»»

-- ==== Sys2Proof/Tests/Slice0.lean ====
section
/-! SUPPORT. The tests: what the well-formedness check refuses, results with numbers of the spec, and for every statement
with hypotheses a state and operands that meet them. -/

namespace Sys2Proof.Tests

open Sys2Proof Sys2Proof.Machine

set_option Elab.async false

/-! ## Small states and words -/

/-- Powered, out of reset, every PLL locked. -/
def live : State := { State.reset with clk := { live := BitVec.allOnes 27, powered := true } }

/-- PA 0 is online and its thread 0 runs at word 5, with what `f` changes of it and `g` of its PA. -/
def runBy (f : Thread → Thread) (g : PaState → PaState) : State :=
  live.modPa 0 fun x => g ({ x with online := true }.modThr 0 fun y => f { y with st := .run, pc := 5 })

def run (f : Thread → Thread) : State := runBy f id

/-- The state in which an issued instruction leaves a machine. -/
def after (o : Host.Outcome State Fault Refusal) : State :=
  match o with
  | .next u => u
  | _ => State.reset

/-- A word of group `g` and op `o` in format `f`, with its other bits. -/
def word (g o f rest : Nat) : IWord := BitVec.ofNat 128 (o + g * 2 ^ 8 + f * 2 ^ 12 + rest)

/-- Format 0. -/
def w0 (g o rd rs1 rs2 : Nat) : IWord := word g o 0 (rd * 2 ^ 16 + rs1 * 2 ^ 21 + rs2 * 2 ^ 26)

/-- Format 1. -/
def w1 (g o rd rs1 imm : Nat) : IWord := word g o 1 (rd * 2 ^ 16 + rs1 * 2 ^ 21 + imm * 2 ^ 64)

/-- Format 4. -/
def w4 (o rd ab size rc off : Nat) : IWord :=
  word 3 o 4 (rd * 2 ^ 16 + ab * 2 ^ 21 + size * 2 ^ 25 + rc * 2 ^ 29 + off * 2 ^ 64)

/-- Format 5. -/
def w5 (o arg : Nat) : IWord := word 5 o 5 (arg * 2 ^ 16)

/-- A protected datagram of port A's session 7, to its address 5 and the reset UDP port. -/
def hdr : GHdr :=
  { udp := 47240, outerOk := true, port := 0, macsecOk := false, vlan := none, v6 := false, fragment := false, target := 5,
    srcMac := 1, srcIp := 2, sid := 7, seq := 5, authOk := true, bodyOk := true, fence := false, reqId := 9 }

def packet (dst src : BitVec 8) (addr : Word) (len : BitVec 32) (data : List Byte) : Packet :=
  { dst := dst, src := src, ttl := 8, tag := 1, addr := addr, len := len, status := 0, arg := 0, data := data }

««

Required action: With nothing left out, print the data above exactly.

Answer to this task:
-- ==== Sys2Proof/Tests/Slice0.lean ====
section
/-! SUPPORT. The tests: what the well-formedness check refuses, results with numbers of the spec, and for every statement
with hypotheses a state and operands that meet them. -/

namespace Sys2Proof.Tests

open Sys2Proof Sys2Proof.Machine

set_option Elab.async false

/-! ## Small states and words -/

/-- Powered, out of reset, every PLL locked. -/
def live : State := { State.reset with clk := { live := BitVec.allOnes 27, powered := true } }

/-- PA 0 is online and its thread 0 runs at word 5, with what `f` changes of it and `g` of its PA. -/
def runBy (f : Thread → Thread) (g : PaState → PaState) : State :=
  live.modPa 0 fun x => g ({ x with online := true }.modThr 0 fun y => f { y with st := .run, pc := 5 })

def run (f : Thread → Thread) : State := runBy f id

/-- The state in which an issued instruction leaves a machine. -/
def after (o : Host.Outcome State Fault Refusal) : State :=
  match o with
  | .next u => u
  | _ => State.reset

/-- A word of group `g` and op `o` in format `f`, with its other bits. -/
def word (g o f rest : Nat) : IWord := BitVec.ofNat 128 (o + g * 2 ^ 8 + f * 2 ^ 12 + rest)

/-- Format 0. -/
def w0 (g o rd rs1 rs2 : Nat) : IWord := word g o 0 (rd * 2 ^ 16 + rs1 * 2 ^ 21 + rs2 * 2 ^ 26)

/-- Format 1. -/
def w1 (g o rd rs1 imm : Nat) : IWord := word g o 1 (rd * 2 ^ 16 + rs1 * 2 ^ 21 + imm * 2 ^ 64)

/-- Format 4. -/
def w4 (o rd ab size rc off : Nat) : IWord :=
  word 3 o 4 (rd * 2 ^ 16 + ab * 2 ^ 21 + size * 2 ^ 25 + rc * 2 ^ 29 + off * 2 ^ 64)

/-- Format 5. -/
def w5 (o arg : Nat) : IWord := word 5 o 5 (arg * 2 ^ 16)

/-- A protected datagram of port A's session 7, to its address 5 and the reset UDP port. -/
def hdr : GHdr :=
  { udp := 47240, outerOk := true, port := 0, macsecOk := false, vlan := none, v6 := false, fragment := false, target := 5,
    srcMac := 1, srcIp := 2, sid := 7, seq := 5, authOk := true, bodyOk := true, fence := false, reqId := 9 }

def packet (dst src : BitVec 8) (addr : Word) (len : BitVec 32) (data : List Byte) : Packet :=
  { dst := dst, src := src, ttl := 8, tag := 1, addr := addr, len := len, status := 0, arg := 0, data := data }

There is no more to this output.